▶ _GOAL OF THE EXERCISE_
Filter the records below down to lines containing "first".

▬▬▬▬▬▬▬▬▬▬

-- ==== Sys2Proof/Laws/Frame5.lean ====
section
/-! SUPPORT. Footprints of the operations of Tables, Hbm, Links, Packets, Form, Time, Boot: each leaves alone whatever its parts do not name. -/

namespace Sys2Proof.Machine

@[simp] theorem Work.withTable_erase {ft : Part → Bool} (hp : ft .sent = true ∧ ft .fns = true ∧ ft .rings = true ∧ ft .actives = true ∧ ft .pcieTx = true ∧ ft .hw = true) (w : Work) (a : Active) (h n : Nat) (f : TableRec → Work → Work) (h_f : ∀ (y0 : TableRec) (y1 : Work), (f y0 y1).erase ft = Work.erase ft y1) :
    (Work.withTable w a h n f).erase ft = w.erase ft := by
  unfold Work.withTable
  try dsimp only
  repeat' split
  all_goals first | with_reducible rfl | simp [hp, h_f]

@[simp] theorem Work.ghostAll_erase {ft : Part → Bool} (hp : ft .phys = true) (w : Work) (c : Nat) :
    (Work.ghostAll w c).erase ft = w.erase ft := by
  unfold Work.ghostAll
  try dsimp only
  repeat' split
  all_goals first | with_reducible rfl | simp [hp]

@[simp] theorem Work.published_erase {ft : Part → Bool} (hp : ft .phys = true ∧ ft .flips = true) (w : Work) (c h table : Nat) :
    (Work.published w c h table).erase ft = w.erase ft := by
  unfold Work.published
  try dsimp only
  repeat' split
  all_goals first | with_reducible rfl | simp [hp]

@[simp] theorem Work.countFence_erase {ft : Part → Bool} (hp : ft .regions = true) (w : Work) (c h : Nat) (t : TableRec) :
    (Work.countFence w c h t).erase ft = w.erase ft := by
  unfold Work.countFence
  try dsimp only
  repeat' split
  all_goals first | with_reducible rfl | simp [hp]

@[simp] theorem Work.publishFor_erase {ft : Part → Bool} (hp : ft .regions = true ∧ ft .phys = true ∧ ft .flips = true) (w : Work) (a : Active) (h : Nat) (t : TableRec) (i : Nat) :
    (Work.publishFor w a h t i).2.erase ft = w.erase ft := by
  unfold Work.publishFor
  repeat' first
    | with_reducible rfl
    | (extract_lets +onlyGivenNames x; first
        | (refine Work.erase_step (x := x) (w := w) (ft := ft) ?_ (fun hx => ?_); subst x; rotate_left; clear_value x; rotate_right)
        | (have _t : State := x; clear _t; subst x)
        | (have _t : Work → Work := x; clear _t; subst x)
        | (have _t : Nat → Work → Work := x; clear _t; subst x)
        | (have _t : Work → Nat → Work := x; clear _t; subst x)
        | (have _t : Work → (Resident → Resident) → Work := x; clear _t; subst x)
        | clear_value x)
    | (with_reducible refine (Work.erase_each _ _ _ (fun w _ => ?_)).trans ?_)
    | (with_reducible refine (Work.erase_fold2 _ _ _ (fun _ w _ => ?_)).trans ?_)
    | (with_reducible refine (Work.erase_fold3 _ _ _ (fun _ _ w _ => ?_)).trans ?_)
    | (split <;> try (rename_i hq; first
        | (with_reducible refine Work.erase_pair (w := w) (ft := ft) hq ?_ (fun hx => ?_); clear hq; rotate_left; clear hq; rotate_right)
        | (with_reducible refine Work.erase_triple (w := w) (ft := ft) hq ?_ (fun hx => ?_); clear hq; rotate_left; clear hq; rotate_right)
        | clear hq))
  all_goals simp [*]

▬▬▬▬▬▬▬▬▬▬

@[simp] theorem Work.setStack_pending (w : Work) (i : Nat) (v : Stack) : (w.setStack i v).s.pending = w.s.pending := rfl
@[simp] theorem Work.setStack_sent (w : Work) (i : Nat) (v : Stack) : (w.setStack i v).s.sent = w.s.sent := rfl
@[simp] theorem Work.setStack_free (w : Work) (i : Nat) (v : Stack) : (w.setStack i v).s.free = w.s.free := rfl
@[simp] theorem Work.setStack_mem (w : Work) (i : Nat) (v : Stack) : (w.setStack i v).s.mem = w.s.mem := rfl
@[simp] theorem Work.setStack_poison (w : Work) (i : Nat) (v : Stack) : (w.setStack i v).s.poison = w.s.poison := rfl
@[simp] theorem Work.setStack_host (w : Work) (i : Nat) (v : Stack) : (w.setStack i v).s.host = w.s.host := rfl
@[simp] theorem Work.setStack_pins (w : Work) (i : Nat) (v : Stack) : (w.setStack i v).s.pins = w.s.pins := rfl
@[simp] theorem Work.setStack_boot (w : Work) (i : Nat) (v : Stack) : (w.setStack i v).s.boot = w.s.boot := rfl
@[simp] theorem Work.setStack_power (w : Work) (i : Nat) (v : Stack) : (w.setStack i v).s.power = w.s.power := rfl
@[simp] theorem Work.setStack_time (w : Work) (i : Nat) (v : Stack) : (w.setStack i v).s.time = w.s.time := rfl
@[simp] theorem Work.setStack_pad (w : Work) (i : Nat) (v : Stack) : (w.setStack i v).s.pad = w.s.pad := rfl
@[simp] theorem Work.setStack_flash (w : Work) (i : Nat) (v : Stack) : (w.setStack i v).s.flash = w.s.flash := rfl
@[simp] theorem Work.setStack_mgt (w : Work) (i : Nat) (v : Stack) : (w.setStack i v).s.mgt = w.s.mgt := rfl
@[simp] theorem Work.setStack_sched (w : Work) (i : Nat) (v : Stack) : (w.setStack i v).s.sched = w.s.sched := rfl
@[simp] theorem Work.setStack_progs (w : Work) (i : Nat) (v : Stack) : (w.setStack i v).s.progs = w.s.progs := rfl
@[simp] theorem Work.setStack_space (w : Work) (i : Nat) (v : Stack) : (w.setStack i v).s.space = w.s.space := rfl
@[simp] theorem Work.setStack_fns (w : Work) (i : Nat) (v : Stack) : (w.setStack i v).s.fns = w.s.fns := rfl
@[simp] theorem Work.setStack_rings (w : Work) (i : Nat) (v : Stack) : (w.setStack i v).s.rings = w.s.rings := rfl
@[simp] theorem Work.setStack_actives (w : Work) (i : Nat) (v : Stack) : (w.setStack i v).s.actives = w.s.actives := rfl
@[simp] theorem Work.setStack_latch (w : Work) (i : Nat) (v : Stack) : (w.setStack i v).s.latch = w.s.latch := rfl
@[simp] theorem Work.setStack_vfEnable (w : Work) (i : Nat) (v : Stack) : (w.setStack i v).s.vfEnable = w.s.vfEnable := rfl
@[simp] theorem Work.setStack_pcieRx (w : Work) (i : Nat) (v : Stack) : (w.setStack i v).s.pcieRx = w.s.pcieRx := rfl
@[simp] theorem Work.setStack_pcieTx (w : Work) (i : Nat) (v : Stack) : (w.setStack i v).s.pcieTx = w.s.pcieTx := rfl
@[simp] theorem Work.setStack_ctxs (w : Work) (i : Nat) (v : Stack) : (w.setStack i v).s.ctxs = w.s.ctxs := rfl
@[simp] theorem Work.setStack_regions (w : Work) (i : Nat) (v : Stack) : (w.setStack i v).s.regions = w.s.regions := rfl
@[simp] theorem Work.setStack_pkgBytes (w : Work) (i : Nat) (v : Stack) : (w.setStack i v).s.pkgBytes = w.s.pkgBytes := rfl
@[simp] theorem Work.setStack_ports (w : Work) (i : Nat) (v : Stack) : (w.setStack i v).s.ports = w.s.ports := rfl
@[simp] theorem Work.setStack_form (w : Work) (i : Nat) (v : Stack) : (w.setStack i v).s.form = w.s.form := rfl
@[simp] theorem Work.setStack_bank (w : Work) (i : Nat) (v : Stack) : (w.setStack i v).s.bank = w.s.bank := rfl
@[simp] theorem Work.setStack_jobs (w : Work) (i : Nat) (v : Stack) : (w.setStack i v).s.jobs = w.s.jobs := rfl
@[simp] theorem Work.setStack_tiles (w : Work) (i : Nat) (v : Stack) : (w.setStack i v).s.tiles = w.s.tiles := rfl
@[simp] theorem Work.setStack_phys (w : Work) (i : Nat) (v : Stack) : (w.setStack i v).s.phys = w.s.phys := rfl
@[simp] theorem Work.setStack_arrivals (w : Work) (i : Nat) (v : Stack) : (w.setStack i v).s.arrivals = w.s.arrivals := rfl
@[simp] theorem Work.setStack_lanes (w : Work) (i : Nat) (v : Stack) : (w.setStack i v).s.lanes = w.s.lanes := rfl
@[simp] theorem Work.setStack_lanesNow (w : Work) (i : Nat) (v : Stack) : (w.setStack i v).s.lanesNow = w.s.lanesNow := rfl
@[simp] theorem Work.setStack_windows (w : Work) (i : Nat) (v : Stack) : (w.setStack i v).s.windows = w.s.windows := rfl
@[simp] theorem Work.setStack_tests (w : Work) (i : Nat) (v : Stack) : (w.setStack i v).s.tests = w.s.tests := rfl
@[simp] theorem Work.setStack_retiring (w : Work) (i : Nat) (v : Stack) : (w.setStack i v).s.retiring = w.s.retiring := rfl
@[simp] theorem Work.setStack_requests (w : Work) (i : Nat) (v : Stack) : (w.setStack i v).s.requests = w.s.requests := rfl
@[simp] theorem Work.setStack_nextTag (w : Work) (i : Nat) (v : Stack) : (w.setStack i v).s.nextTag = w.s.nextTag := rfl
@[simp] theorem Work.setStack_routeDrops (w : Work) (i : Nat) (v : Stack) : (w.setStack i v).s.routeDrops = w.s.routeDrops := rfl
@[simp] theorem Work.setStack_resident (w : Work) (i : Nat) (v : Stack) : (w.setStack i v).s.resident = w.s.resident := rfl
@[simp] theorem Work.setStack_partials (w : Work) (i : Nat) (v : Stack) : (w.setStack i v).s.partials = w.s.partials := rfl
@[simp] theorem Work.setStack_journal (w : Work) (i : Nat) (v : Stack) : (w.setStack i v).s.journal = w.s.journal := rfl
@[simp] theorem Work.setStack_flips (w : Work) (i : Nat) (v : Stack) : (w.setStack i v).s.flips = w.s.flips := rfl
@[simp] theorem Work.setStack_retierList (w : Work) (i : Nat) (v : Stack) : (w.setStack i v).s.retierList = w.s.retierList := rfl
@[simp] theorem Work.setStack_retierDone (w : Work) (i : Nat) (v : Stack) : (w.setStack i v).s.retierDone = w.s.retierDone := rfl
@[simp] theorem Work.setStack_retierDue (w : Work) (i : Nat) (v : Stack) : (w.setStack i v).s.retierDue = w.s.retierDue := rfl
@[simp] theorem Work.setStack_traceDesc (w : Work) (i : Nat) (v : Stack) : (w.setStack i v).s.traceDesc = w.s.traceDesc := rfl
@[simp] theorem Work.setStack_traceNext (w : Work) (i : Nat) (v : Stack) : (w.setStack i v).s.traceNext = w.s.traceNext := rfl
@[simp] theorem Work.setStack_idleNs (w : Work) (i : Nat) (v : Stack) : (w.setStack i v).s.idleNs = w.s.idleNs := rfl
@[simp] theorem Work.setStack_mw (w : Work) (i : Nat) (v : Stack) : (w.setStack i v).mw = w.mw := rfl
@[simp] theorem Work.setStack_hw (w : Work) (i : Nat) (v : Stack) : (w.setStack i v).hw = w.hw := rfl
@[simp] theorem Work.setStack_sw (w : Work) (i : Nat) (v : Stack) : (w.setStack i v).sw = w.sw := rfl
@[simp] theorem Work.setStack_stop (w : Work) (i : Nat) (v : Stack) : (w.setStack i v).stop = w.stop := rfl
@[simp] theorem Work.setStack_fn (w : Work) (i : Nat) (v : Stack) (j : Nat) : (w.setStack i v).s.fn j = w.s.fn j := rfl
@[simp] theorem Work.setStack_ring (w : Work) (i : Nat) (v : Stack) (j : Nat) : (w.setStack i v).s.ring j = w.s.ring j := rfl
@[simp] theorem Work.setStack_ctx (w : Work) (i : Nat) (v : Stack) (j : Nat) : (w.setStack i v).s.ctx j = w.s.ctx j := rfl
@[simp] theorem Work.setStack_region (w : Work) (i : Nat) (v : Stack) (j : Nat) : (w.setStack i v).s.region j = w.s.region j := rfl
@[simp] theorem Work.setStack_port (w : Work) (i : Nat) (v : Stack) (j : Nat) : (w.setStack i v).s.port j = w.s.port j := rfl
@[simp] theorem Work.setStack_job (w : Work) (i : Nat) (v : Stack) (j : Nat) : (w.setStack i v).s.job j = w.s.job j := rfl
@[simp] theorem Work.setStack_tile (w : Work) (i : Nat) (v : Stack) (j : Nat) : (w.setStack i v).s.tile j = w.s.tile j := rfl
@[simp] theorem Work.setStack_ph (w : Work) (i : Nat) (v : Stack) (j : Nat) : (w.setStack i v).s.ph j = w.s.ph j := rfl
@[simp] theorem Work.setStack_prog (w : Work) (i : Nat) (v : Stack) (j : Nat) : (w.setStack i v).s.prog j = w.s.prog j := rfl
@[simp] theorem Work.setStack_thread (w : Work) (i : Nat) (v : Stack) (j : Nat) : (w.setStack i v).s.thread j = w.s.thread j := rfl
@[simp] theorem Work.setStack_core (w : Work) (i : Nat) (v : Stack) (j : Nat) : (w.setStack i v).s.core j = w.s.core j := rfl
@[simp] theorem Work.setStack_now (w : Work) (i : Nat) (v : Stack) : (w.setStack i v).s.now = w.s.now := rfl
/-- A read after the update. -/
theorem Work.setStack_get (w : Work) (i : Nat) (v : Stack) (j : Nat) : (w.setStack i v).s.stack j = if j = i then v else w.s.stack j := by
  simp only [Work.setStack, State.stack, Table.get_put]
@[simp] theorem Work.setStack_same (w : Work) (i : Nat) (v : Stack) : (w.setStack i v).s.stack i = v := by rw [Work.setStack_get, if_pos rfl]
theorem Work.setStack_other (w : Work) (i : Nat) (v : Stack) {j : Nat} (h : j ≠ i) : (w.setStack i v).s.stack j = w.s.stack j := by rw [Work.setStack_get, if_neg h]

▬▬▬▬▬▬▬▬▬▬

▶ _SOLUTION TO THE PROBLEM_
  all_goals first | with_reducible rfl | simp [hp, h_f]
  all_goals first | with_reducible rfl | simp [hp]
  all_goals first | with_reducible rfl | simp [hp]
  all_goals first | with_reducible rfl | simp [hp]
  repeat' first
    | (extract_lets +onlyGivenNames x; first
    | (split <;> try (rename_i hq; first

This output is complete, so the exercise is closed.